What I have done is create hope where there was none. With the majority of people fighting over issues in Iraq, terrorism, and looking for the return of their messiah, they have missed the most obvious and fundamental change in their world, and that is the addition of four billion people over the next 10 to 50 years. Now to give you a sense of scale, a minute has 60 seconds in it. An hour has 3600 seconds in it. A million seconds comes in just under 11 days. A billion seconds comes in under 33 years. Days-years.
Are you listening? Do you hear the thunder? The distant rumbling of four billion more people coming onto this planet?
If the G8 countries are going to get off planet to mine resources to support an infrastructure for four billion people, well it stands to reason the Third World will have to have their standard of living raised to the First World level in order to support the higher standard of living a country with off planet operations will require. And it is inevitable that more resources will have to be mined by and for the Third World to accomplish this, and the First World will need to do the same for their jump, at which point resources will become so scarce mining off planet will no longer be an option but a necessity. That is where we will be beyond the point of no return and become citizens of the Solar Commonwealth.
What goes into an infrastructure? Well, materials like metals for one, energy for another. And that my friend is one huge tuckload of heavy metal!

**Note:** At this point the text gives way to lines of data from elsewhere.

-- ==== Sys2Proof/Machine/Unit.lean ====
section
/-!
DEFINITION. Memory as the units of a die reach it (R437, R526, R533): the DMA and channel unit, the batch gatherer,
the ingest and crypto unit and Tail. A read of another node waits for its data; a job runs again from its start
when the data has come.
-/

namespace Sys2Proof.Machine

/-- For whom a unit works: die, job number, context, tenant, function of host accesses, pier class and partition. -/
structure UnitEnv where
  a : Anat
  die : Nat
  ref : Nat
  ctx : Nat
  who : Tenant
  fn : Nat
  cls : Nat
  part : Nat
deriving DecidableEq, Repr

/-- Why a unit's access fails, in the numbers of R530: 2 TRANSLATION, 3 ACCESS, 4 DATA_ERR, 9 TAG_WRITE, with DETAIL
and the offset of the failing byte in the transfer. -/
structure UFault where
  status : Nat
  detail : Nat
  off : Nat
deriving DecidableEq, Repr

inductive UErr where
  | wait
  | fail (f : UFault)
deriving DecidableEq, Repr

/-- A unit's program. -/
abbrev UM := ReaderT UnitEnv (EStateM UErr World)

def uFail {α : Type} (status detail off : Nat) : UM α := throw (.fail ⟨status, detail, off⟩)

/-- The function whose requester ID a tenant's host accesses use (R438). -/
def Tenant.fn (t : Tenant) : Nat := if t.oper then 0 else 1 + t.id

def World.ubuf (w : World) (r : Nat) : UnitBuf := sgetD w.ubufs r UnitBuf.none

/-- Translation through the die's unit (R437); a side-effect page gives ACCESS with DETAIL 2 (R526). -/
def uTrans (va : W64) (k : Acc) (off : Nat) : UM TlbEntry := do
  let u ← read
  let w ← get
  let r := unitTranslate u.a w u.die u.ctx u.who va k
  set r.2
  match r.1 with
  | .error f => uFail 2 f.sub.toNat off
  | .ok t => do
    modify (fun v =>
      let b := v.ubuf u.ref
      if b.doms.contains t.kdom then v else { v with ubufs := sset v.ubufs u.ref { b with doms := t.kdom :: b.doms } })
    if t.se then uFail 3 2 off else return t

/-- The pieces of a range of n bytes that lie in one 128-byte line each: offset and length. -/
def linePieces (va n : Nat) : List (Nat × Nat) :=
  ((List.range ((va % 128 + n + 127) / 128)).map (fun i =>
    let lo := max va ((va / 128 + i) * 128)
    (lo - va, min (va + n) ((va / 128 + i + 1) * 128) - lo))).filter (fun p => decide (0 < p.2))

/-- Data read through a tagged page: a KEYH word reads as zero, which the flag reports (R533). DEDUCED (log 19). -/
def dataOnly (w : World) (m : Memory) (kdom : Byte) (off n : Nat) (tagged : Bool) : List Byte × Bool :=
  let l := rdBytes m w.ks kdom off n
  if tagged then
    let key (i : Nat) : Bool := decide (tagAt m w.ks w.places ((off + i) / 8 * 8) = 5#4)
    (l.mapIdx (fun i b => if key i then 0#8 else b), (List.range n).any key)
  else (l, false)

/-- Reads n bytes that lie in one line. DEDUCED (log 93). -/
def uReadPiece (va : W64) (n off : Nat) : UM (List Byte × Bool) := do
  let u ← read
  let t ← uTrans va .load off
  let w ← get
  let ga := t.ga va.toNat
  match placeOf w ga with
  | .reserved => uFail 3 1 off
  | .regs _ => uFail 3 2 off
  | .hbm o =>
    match hbmStatus u.a w o with
    | some s => uFail 3 s.toNat off
    | none =>
      match poisonIn w.mem w.ks w.places o n with
      | some s => uFail 4 s.toNat off
      | none => do
        set (pierAccess w (o / 128) u.cls u.part t.tcls t.kdom false true false)
        return dataOnly w w.mem t.kdom o n (t.tagged w)
  | .host iova => do
    if !w.pcieUp then uFail 3 4 off
    let f := fresh w
    set (f.2.emit (.hostRead u.fn iova n))
    match Config.hostStatus f.1 % 4 with
    | 1 => uFail 3 2 off
    | 2 => uFail 3 4 off
    | 3 => uFail 4 2 off
    | _ => return ((List.range n).map (Config.hostByte f.1), false)
  | .remote =>
    let base : W64 := (ga >>> 7) <<< 7
    match (w.ubuf u.ref).reads.find? (fun r => decide (r.ga = base) && decide (r.kdom = t.kdom)) with
    | some r =>
      if r.status = 0#8 then return ((r.bytes.drop (ga - base).toNat).take n, false)
      else if r.status = 10#8 then return ((r.bytes.drop (ga - base).toNat).take n, true)
      else if r.status = 6#8 then uFail 4 2 off
      else uFail 3 (statusReport r.status).toNat off
    | none => do
      if w.txns.any (fun p => match p.2.who with
        | .unit _ r => decide (r = u.ref) && decide (p.2.t.opc = 1) && decide (p.2.t.dst = fld base 48 12) && decide (p.2.t.addr = fld base 0 48)
        | _ => false) then throw .wait
      match sendTxn w u.die (txnOf 1 t.kdom (fld base 48 12) (fld base 0 48) 128) (.unit u.die u.ref) with
      | (.error s, w1) => do set w1; uFail 3 s.toNat off
      | (.ok _, w1) => do set w1; throw .wait

/-- Reads n bytes from an address; `off` is the first one's offset in the transfer. -/
def uRead (va : W64) (n off : Nat) : UM (List Byte × Bool) := do
  let ps ← (linePieces va.toNat n).mapM (fun p => uReadPiece (va + w64 p.1) p.2 (off + p.1))
  return ((ps.map (fun p => p.1)).flatten, ps.any (fun p => p.2))

/-- One 64-bit word. -/
def uWord (va : W64) (k : Nat) : UM W64 := do
  let r ← uRead (va + w64 (8 * k)) 8 0
  return w64 (leNat r.1)

/-- The WRM transactions that carry bytes of one line to another node. DEDUCED (log 37). -/
def wrmTxns (ga : W64) (kdom : Byte) (l : List Byte) : List Txn :=
  let bs : List (W64 × Byte) := (offsets l).map (fun b => (ga + w64 b.1, b.2))
  let low (x : W64) : W64 := (x >>> 6) <<< 6
  let blks : List W64 := (bs.map (fun b => low b.1)).eraseDups
  blks.map (fun base =>
    let d := (bs.filter (fun b => decide (low b.1 = base))).map (fun b => ((b.1 - base).toNat, b.2))
    { txnOf 3 kdom (fld base 48 12) (fld base 0 48) 64 with mask := blockMask d, data := blockBytes d })

/-- Sends the transactions of a unit's writes. -/
def sendAll (die ref : Nat) : List Txn → World → Except Byte Unit × World
  | [], w => (.ok (), w)
  | t :: r, w =>
    match sendTxn w die t (.unit die ref) with
    | (.error s, w1) => (.error s, w1)
    | (.ok _, w1) => sendAll die ref r w1

/-- Whether a line of HBM covers a word tagged KEYH, STAT or CODE (R533). -/
def lineSealed (w : World) (o : Nat) : Bool :=
  (List.range 16).any (fun i =>
    let q := o / 128 * 128 + 8 * i
    inTagged w.places q && (let g := tagAt w.mem w.ks w.places q
      decide (g = 5#4) || decide (g = 6#4) || decide (g = 7#4)))

/-- Writes bytes that lie in one line; `raw` leaves the XTS layer of host memory out (R542). -/
def uWritePiece (raw : Bool) (va : W64) (l : List Byte) (off : Nat) : UM Unit := do
  let u ← read
  let t ← uTrans va .store off
  let w ← get
  let ga := t.ga va.toNat
  match placeOf w ga with
  | .reserved => uFail 3 1 off
  | .regs _ => uFail 3 2 off
  | .hbm o =>
    match hbmStatus u.a w o with
    | some s => uFail 3 s.toNat off
    | none => do
      let tg := t.tagged w
      if tg && lineSealed w o then uFail 9 0 off
      set (unitCommit w u.cls u.part t.tcls t.kdom (if tg then .raw else .whole) (atOff o (offsets l)))
  | .host iova => do
    if !w.pcieUp then uFail 3 4 off
    set (w.emit (.hostWrite u.fn iova (if raw then none else some t.kdom) l))
  | .remote => do
    match sendAll u.die u.ref (wrmTxns ga t.kdom l) w with
    | (.error s, w1) => do set w1; uFail 3 s.toNat off
    | (.ok _, w1) => set w1

/-- Writes bytes at an address. -/
def uWrite (raw : Bool) (va : W64) (l : List Byte) (off : Nat) : UM Unit :=
  (linePieces va.toNat l.length).forM (fun p => uWritePiece raw (va + w64 p.1) ((l.drop p.1).take p.2) (off + p.1))

/-- Writes of a job that have not been answered. -/
def unitWrites (w : World) (ref : Nat) : Bool :=
  w.txns.any (fun p => match p.2.who with
    | .unit _ r => decide (r = ref) && decide (p.2.t.opc ≠ 1)
    | _ => false)

/-- What has arrived for a job is used up. -/
def clearUbuf (w : World) (ref : Nat) : World := { w with ubufs := sdel w.ubufs ref }

/-- Runs a unit's program: its answer, the fault, or nothing while it waits. -/
def runUnit {α : Type} (u : UnitEnv) (act : UM α) (w : World) : Option (Except UFault α) × World :=
  match act u w with
  | .ok r w1 => (some (.ok r), w1)
  | .error (.fail f) w1 => (some (.error f), w1)
  | .error .wait w1 => (none, w1)

/-- The state with the module as a command leaves it. DESIGN CHOICE (log 2). -/
def toWorld (s : State) (w : World) : Host.Outcome State Fault Refusal := .next { s with w := w }

/-- A unit of a die can work: the die runs and its clock is not held (R550). -/
def unitRuns (a : Anat) (w : World) (d : Nat) : Bool := dieRuns a (26 * d) && w.eclk

end Sys2Proof.Machine
end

Looking further into the future I see scram jets mining the upper
atmosphere of Venus for tritium to use in fusion reactors. I see the space
cities of G. K. O'Neil's vision in the L Zones, space elevators, companies
squabbling over ice rights to the sea ice on Mars, tankers shipping petroleum
products from Titan, exotic materials made in floating cities on the gas
giants, a heavy population on the Moon, and eventually space mirrors harnessing
solar energy to mention a few.
It is not like the old days of us vs. them, Jack comes up with an invention, hides it from the prying eyes of Big Brother and hopes to make a few million and save a good part of the world. The rules have changed. Jack sells his invention rights to a company, goes out and beats the pavement to find venture capital so that company can produce and market the invention, settles for a finders fee and/or royalties, stocks, options, or whatever, then sits back to enjoy the show. Everyone gets a cut and no one gets hurt providing no one wants the whole pie. And those are the worthy. That is one scenario. Others may require Jack selling his rights to suppress his idea because of the stakes involved. This can be a good thing because Jack may not know what those steaks are since they are tied so closely to the international market. Or bad, but good for his health. But he will still be able to afford eating at the Outback Steakhouse twice a week, and with luck will continue being creative enough to produce or save more original ideas or save small bits of the world.